Saved entries:
+++++

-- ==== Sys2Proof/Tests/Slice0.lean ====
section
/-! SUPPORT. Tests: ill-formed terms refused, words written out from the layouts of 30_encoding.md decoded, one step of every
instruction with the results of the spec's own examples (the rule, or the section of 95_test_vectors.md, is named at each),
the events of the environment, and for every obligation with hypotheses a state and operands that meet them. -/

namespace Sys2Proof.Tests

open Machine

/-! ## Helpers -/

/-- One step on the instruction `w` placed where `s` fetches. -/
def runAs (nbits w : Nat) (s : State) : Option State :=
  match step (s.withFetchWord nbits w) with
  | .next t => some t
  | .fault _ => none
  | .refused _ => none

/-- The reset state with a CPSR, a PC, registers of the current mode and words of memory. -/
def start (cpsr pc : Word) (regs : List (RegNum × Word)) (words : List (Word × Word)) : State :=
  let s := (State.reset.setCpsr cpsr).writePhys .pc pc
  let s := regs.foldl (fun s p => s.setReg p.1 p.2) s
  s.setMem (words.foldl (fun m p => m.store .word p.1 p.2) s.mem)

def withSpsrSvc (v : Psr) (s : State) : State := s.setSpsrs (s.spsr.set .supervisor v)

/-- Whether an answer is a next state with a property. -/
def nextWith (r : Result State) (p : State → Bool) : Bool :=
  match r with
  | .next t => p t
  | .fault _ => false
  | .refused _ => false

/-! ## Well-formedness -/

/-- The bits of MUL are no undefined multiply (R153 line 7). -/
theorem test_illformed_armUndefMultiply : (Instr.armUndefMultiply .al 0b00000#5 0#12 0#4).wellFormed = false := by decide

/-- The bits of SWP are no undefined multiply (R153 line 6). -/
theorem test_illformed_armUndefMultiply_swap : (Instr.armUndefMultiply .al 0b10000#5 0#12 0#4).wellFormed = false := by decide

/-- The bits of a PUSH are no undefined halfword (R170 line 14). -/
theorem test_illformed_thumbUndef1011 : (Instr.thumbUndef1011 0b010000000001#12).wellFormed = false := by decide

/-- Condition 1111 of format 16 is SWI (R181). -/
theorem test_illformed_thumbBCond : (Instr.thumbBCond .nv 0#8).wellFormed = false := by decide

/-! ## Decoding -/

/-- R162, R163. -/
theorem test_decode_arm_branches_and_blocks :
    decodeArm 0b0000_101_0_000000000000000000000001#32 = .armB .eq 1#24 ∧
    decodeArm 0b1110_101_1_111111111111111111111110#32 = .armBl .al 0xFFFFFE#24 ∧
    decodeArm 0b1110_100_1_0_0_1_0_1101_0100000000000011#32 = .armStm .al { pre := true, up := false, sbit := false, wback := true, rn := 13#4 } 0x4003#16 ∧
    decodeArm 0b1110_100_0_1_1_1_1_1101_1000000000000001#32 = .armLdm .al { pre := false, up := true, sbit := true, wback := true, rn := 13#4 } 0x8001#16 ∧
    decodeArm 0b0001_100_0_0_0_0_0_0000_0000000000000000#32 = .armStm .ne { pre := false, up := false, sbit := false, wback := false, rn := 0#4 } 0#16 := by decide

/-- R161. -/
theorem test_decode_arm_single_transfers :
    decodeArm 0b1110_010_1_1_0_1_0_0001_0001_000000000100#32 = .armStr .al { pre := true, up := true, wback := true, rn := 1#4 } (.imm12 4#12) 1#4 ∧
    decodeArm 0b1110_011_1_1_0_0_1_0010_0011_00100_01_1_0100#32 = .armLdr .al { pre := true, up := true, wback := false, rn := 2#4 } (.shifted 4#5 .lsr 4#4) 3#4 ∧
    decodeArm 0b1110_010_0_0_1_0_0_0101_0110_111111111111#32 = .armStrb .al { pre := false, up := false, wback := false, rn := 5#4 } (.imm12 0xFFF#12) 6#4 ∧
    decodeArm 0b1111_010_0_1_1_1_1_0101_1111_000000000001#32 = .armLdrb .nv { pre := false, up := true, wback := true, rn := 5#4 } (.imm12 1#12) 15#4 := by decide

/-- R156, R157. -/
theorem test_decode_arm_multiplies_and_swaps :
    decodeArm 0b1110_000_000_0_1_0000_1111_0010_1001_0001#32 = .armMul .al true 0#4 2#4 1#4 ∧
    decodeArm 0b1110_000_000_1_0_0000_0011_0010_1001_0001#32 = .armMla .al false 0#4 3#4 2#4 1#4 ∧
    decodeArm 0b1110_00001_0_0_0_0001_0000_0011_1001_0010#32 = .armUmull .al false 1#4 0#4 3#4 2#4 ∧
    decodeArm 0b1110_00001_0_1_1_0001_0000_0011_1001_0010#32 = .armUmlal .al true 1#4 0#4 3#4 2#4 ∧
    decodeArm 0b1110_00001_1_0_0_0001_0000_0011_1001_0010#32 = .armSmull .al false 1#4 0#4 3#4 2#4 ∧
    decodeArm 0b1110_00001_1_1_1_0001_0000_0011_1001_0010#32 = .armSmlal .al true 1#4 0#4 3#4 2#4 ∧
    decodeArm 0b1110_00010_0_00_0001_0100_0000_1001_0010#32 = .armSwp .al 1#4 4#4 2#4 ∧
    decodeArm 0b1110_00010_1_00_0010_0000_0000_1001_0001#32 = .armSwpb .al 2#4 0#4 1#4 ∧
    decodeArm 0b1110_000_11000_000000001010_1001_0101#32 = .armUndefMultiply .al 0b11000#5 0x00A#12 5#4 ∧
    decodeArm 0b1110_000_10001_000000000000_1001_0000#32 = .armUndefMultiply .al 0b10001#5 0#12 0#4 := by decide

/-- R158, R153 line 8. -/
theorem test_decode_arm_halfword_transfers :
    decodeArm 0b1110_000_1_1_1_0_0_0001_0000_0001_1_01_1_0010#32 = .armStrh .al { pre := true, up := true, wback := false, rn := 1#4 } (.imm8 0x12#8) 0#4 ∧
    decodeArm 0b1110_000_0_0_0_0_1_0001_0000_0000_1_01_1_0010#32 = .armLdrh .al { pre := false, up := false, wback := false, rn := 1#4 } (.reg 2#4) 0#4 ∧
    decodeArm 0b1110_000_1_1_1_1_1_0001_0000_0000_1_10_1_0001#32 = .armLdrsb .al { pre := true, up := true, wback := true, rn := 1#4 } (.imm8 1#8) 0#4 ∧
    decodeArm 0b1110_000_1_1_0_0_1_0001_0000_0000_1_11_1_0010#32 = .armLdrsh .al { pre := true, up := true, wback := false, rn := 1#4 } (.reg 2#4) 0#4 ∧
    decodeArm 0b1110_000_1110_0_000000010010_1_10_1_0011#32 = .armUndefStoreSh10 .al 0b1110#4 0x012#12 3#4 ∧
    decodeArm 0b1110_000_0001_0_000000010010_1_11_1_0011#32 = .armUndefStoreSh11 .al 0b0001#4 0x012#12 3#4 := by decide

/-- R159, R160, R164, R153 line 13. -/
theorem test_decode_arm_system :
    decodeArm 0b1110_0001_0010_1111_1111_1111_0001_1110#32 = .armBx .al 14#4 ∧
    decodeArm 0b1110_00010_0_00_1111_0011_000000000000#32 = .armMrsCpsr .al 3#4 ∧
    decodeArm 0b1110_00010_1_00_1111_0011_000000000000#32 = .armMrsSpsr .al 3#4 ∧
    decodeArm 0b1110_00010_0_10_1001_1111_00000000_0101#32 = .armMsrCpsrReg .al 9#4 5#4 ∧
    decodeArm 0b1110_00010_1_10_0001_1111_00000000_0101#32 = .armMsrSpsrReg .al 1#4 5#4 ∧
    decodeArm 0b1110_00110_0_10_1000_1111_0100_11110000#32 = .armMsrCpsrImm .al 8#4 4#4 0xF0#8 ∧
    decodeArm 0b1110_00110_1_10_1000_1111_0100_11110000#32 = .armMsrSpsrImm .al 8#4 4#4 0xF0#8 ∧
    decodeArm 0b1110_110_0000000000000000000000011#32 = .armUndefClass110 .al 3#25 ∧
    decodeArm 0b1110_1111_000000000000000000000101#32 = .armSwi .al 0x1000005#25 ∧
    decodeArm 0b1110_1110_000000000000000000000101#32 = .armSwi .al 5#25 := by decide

+++++

### Your objective:
Using the data above, reproduce exactly the lines between those holding "4#12) 1#4 ∧" and "4#5 .lsr 4#4) 3#4 ∧", inclusive, and no others.

### Answer section:
    decodeArm 0b1110_010_1_1_0_1_0_0001_0001_000000000100#32 = .armStr .al { pre := true, up := true, wback := true, rn := 1#4 } (.imm12 4#12) 1#4 ∧
    decodeArm 0b1110_011_1_1_0_0_1_0010_0011_00100_01_1_0100#32 = .armLdr .al { pre := true, up := true, wback := false, rn := 2#4 } (.shifted 4#5 .lsr 4#4) 3#4 ∧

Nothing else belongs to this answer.